▶ Work instruction:
For the data below, give again exactly the lines from the one containing "else if a ≠ 0 then (0x11, a)" through the one containing "if stepped && !s.run.dead", both ends included, and no others.

::::

-- ==== Sys2Proof/Machine/Queues.lean ====
section
/-! DEFINITION. Queues at work (04): the checks of entries and records (R86, R92, R95, R97, R119), starting (R95, R129), retirement, doorbells, and the
queue, context and counter registers (R104 to R110). -/
namespace Sys2Proof.Machine

/-! ### The checks of a record (R95, R97) -/

/-- The lowest detail of INVALID_FIELD that an engine finds in a record, 0 for none. NOP is every engine's (R94). -/
def State.fieldDetail (s : State) (e ctx step : Nat) (w : RecWord) : Nat :=
  let stepped := (s.getC ctx).stepped
  let op := recOpcode w
  if op = 0 then (if recHeaderOk w then 0 else 0x0F)
  else if e < 12 then (if e % 3 = 0 then s.mxDetail stepped w else if e % 3 = 1 then s.vxDetail stepped w else s.mvDetail stepped w)
  else if e = 12 then s.cxDetail step w
  else if e = 13 then s.ixDetail ctx w
  else if e = 14 then
    (if 0x60 ≤ op && op ≤ 0x63 then s.lxDetail ctx w else if 0x68 ≤ op && op ≤ 0x6A then s.ckDetail ctx w else 0x0E)
  else if 0x70 ≤ op && op ≤ 0x72 then s.htDetail ctx w else 0x0E

/-- The lowest detail of ADDRESS_ERROR of a record, 0 for none. -/
def State.addressDetail (s : State) (e ctx : Nat) (w : RecWord) : Nat :=
  let c := s.getC ctx
  if recOpcode w = 0 then 0
  else if e < 12 then (if e % 3 = 2 then s.mvAddress c w else 0)
  else if e = 12 then s.cxAddress c w
  else if e = 13 then s.ixAddress c w
  else if e = 14 then (if recOpcode w < 0x68 then s.lxAddress c w else s.ckAddress c w)
  else s.htAddress c w

/-- R87: a counter that the record waits on or signals is owned by a context of another GROUP. -/
def State.counterDenied (s : State) (ctx : Nat) (w : RecWord) : Bool :=
  let g (c : Nat) : Bool := (s.getC (ctrOwner c)).group ≠ (s.getC ctx).group
  (recWaitEn w && g (recWaitCtr w)) || (recSigEn w && g (recSigCtr w))

/-- The response and detail with which a record is refused before it starts; (0, 0) for none. -/
def State.recordCheck (s : State) (q ctx step : Nat) (w : RecWord) : Nat × Nat :=
  let e := queueEngine q
  let d := s.fieldDetail e ctx step w
  let a := s.addressDetail e ctx w
  if d ≠ 0 then (0x10, d)
  else if a ≠ 0 then (0x11, a)
  else if s.counterDenied ctx w then (0x12, 0)
  else if e = 13 && s.ixMismatch ctx w then (0x29, 0)
  else (0, 0)

/-! ### Refusals (R97) -/

/-- The queue stops on error; a stepped one aborts the step. -/
def State.refuse (s : State) (q idx tag resp detail : Nat) : State :=
  let x := s.getQ q
  let stepped := (s.getC x.ctx).stepped
  let s := s.complete x.ctx (s.entryD q).step x.head idx q tag resp detail true
  let s := (s.noteResp q resp detail).stopOnError q
  let s := if stepped && resp = 0x15 then s.noteCause 1 else s
  if stepped && !s.run.dead then s.stepAbort 4 0xFF else s

/-- The queue may read its ring: it is enabled, has not stopped, and its context runs. -/
def State.queueRuns (s : State) (q : Nat) : Bool :=
  let x := s.getQ q
  let c := s.ctxOf q
  x.en && x.mode = .run && x.head ≠ x.tail && c.en && c.mark = .none && !s.fenced (0x10 + queueEngine q)

/-- R404: the waybill at HEAD is measured: one entry for each waybill that is fetched, none for a replay's fetch. One entry more than the limit is
kept as the sign that some were dropped. -/
def State.measureEntry (s : State) (q : Nat) : State :=
  let c := s.ctxOf q
  let e := s.entryD q
  let head := (s.getQ q).head
  let n := e.step % 2 ^ 32
  let again := c.stepped && s.measure.entries.any fun m => m.queue = q && m.entry = head && m.step = n
  if !c.measure || again then s
  else
    let s := s.fetchSeen q e.addr (64 * e.count)
    let held := (s.measure.entries.filter (·.step = n)).length
    let recs := (List.range e.count).flatMap fun i => (match s.recordAt q i with | .ok w => leBytes 64 w.toNat | .error _ => List.replicate 64 0)
    let s := if held < 16384 then s else s.fset F.SEC_STS_MEAS_OVF 1
    if 16384 < held then s
    else { s with measure := { s.measure with entries := s.measure.entries ++ [({ queue := q, entry := head, step := n, sha := Config.sha256 recs } : Meas)] } }

/-! ### Entries as they become HEAD (R92, R95, R97) -/

/-- The entry passes its checks, or is refused: STALE_STEP before BAD_ENTRY. -/
def State.judgeEntry (s : State) (q : Nat) : State :=
  let s := s.fetchSeen q ((s.getQ q).base + 16 * (s.getQ q).head) 16
  match s.headEntry q with
  | .error (resp, detail) => s.refuse q 0 0 resp detail
  | .ok _ =>
    if s.staleStep q then s.refuse q 0 0 0x13 0
    else if s.badEntry q then s.refuse q 0 0 0x14 0
    else
      let s := s.setQ q { s.getQ q with entryOk := true }
      if isHostQueue q then s else s.measureEntry q

/-- R375: a queue of the host transport fetches its ring entry and then its records, one at a time as they are needed, from host memory. A
context without a DMA key has no transport (R377, R378, R401). -/
def State.fetchHost (s : State) (q : Nat) : State :=
  let x := s.getQ q
  let ask (s : State) (a n : Nat) : State := (s.setQ q { x with fetching := true }).dmaRead x.ctx q a n (.ring q)
  if x.fetching then s
  else if (s.dmaKey x.ctx).isNone then (if x.entryOk then s else s.refuse q 0 0 0x10 0x28)
  else if x.got = 0 then ask s (x.base + 16 * x.head) 16
  else if !x.entryOk then s.judgeEntry q
  else
    let e := s.entryD q
    if x.got ≤ e.count && x.got ≤ x.first + 1 then ask s (e.addr + 64 * (x.got - 1)) 64
    else if x.got = e.count + 1 then (s.measureEntry q).setQ q { x with got := x.got + 1 }
    else s

/-- A stepped queue waits for the issue of a run that has been rewound. -/
def State.awaitsIssue (s : State) (q : Nat) : Bool :=
  (s.ctxOf q).stepped && !s.pos.issued && (s.fget F.HUB_STEP_STS_PHASE = 6 || s.fget F.HUB_STEP_STS_PHASE = 7)

def State.checkHead (s : State) (q : Nat) : State :=
  if !s.queueRuns q || s.awaitsIssue q then s
  else if isHostQueue q then (let s := s.fetchHost q; if s.queueRuns q then s.fetchHost q else s)
  else if (s.getQ q).entryOk then s
  else s.judgeEntry q

/-! ### Records as they become first (R95) -/

/-- The record at an index has been fetched. -/
def State.recordHere (s : State) (q : Nat) : Bool := !isHostQueue q || (s.getQ q).first + 1 < (s.getQ q).got

/-- The queue's first unstarted record can be looked at: its entry has passed, and R92 permits it. -/
def State.firstReady (s : State) (q : Nat) : Bool :=
  s.queueRuns q && (s.getQ q).entryOk && s.hasUnstarted q && s.stepPermits q && s.recordHere q

def State.checkRecord (s : State) (q : Nat) : State :=
  let x := s.getQ q
  if !s.firstReady q || x.checked then s
  else
    let s := s.fetchSeen q ((s.entryD q).addr + 64 * x.first) 64
    match s.recordAt q x.first with
    | .error (resp, detail) => s.refuse q x.first 0 resp detail
    | .ok w =>
      let r := s.recordCheck q x.ctx (s.entryD q).step w
      if r.1 ≠ 0 then s.refuse q x.first (recTag w) r.1 r.2
      else s.setQ q { x with checked := true, waitMet := x.waitMet || !recWaitEn w || waitReached (s.getCtr (recWaitCtr w)) (recWaitValue w) }

/-- Every queue goes as far as nothing but an engine's choice holds it: windows, entries, records, an early failure that has arisen, and the checkpoints that an
abort has brought the device back to. -/
def State.settle (s : State) : State :=
  let s := s.runWindows
  let s := s.forAll s.queueNumbers fun q s => s.checkHead q
  let s := s.forAll s.queueNumbers fun q s => s.checkRecord q
  s.earlyFailure.actOnHeld.resumeCkpt

/-! ### Starting (R95, R129) -/

/-- The mark of a record that needs no unit. -/
def noUnit : Nat := 0xFFFF

/-- The decode cores in service that no sample occupies (R204): neither the spare, nor retired, nor standing aside. -/
def State.idleCores (s : State) : List Nat :=
  (List.range 9).filter fun p =>
    s.fget F.IXE_STS_SPARE ≠ p && !bit (s.fget F.IXE_STS_RETIRED) p && (s.spares.standin.all fun x => x.1 ≠ decodeUnit p) &&
      s.que.flights.all fun f => queueEngine f.queue ≠ 13 || f.unit = noUnit || (f.core1 ≠ p && f.core2 ≠ p)

/-- The unit that a record would take now, none while it is not free; the collective engine runs up to 32 records at once (R248). -/
def State.freeUnit (s : State) (e : Nat) (w : RecWord) : Option Nat :=
  let mine := s.que.flights.filter fun f => queueEngine f.queue = e && f.unit ≠ noUnit
  if recOpcode w = 0 then some noUnit
  else if e < 12 then
    (if e % 3 = 0 then (if mine.all (·.unit ≠ mxCore w) then some (mxCore w) else none)
     else if e % 3 = 1 then (if mine.isEmpty then some 0 else none)
     else (List.range 4).find? fun u => mine.all (·.unit ≠ u))
  else if e = 13 && recOpcode w = 0x50 then
    (match s.idleCores with
     | [] => none
     | a :: rest => if s.ixDual (ixOf w) then rest.head?.map fun b => a + 16 * b else some (a + 16 * 15))
  else if e = 15 then (List.range 16).find? fun u => mine.all (·.unit ≠ u)
  else if e = 12 && 32 ≤ (s.que.flights.filter fun f => queueEngine f.queue = 12 && recOpcode f.word ≠ 0).length then none
  else some noUnit

/-- R129: what the phase of its carriage says of a record: 0 it may start, 1 it waits, 2 it is refused. -/
def State.phaseHolds (s : State) (e : Nat) (w : RecWord) : Nat :=
  if 12 ≤ e || e % 3 ≠ 0 || recOpcode w = 0 || !s.pos.enforce then 0
  else
    let p := s.phaseOf (e / 3)
    let kind := if recOpcode w = 0x11 then 0 else mxKind w
    if kind = 0 then (if p = 0 then 0 else 2)
    else if kind = 1 then (if p = 0 then 1 else if p = 1 then 0 else 2)
    else if p = 3 then 2 else 0

/-- The engine may start records: it is not fenced, EN of its block is 1 (R448), no search of R346 runs on it, and the collective engine does not
drain for a layout change (R257). -/
def State.engineOpen (s : State) (e : Nat) : Bool :=
  !s.fenced (0x10 + e) &&
    (match domainWindow (0x10 + e) with | some w => bit (s.rd (w * 65536 + R.BLK_CTL)) 31 | none => true) &&
    (match s.recov.search with | some x => x.engine ≠ e | none => true) && !(e = 12 && s.layoutDue)

/-- The queue's first unstarted record, if it is eligible in every respect except the free unit. -/
def State.eligible (s : State) (q : Nat) : Option RecWord :=
  let x := s.getQ q
  if !s.firstReady q || !x.checked || !x.waitMet then none
  else
    match s.recordAt q x.first with
    | .error _ => none
    | .ok w =>
      if recSerial w && s.que.flights.any (·.queue = q) then none
      else if s.phaseHolds (queueEngine q) w = 1 then none
      else if queueEngine q = 14 && recOpcode w = 0x63 && !s.windowMayStart w then none
      else some w

/-- The first unstarted record, if everything but the engine's choice permits its start, with the unit it would take. -/
def State.startable (s : State) (q : Nat) : Option (RecWord × Nat) :=
  (s.eligible q).bind fun w => (s.freeUnit (queueEngine q) w).map fun u => (w, u)

/-- The first of the rising queue numbers from n on, else the first of all: the rotation within a PRIO. -/
def rotate (n : Nat) (qs : List Nat) : Option Nat :=
  match qs.find? (n ≤ ·) with
  | some q => some q
  | none => qs.head?

/-- The queue that an engine chooses: highest PRIO, round robin within it. -/
def State.choose (s : State) (e : Nat) : Option Nat :=
  let qs := s.queueNumbers.filter fun q => queueEngine q = e && (s.startable q).isSome
  [3, 2, 1, 0].findSome? fun p => rotate (tget (fun _ => 0) s.que.rr (e * 4 + p)) (qs.filter fun q => (s.getQ q).prio = p)

/-- A record as it starts: what it reads then goes with it. -/
def State.newFlight (s : State) (rid q : Nat) (w : RecWord) (unit : Nat) : Flight :=
  let x := s.getQ q
  let e := queueEngine q
  { rid := rid, queue := q, ctx := x.ctx, entry := x.head, idx := x.first, step := (s.entryD q).step, word := w, unit := unit, resp := none, suspect := false,
    loose := false, key := s.srKey x.ctx, inj := if e < 12 && e % 3 = 0 then s.armedInj (e / 3) w else none,
    shuf := if e = 13 then (List.range 10).map (s.shufWord (s.getC x.ctx).stepped) else [],
    cls := if e < 12 then recordClass (s.rungNow (mxLayer w)) w else 3 }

::::

▶ Output below:
  else if a ≠ 0 then (0x11, a)
  else if s.counterDenied ctx w then (0x12, 0)
  else if e = 13 && s.ixMismatch ctx w then (0x29, 0)
  else (0, 0)

/-! ### Refusals (R97) -/

/-- The queue stops on error; a stepped one aborts the step. -/
def State.refuse (s : State) (q idx tag resp detail : Nat) : State :=
  let x := s.getQ q
  let stepped := (s.getC x.ctx).stepped
  let s := s.complete x.ctx (s.entryD q).step x.head idx q tag resp detail true
  let s := (s.noteResp q resp detail).stopOnError q
  let s := if stepped && resp = 0x15 then s.noteCause 1 else s
  if stepped && !s.run.dead then s.stepAbort 4 0xFF else s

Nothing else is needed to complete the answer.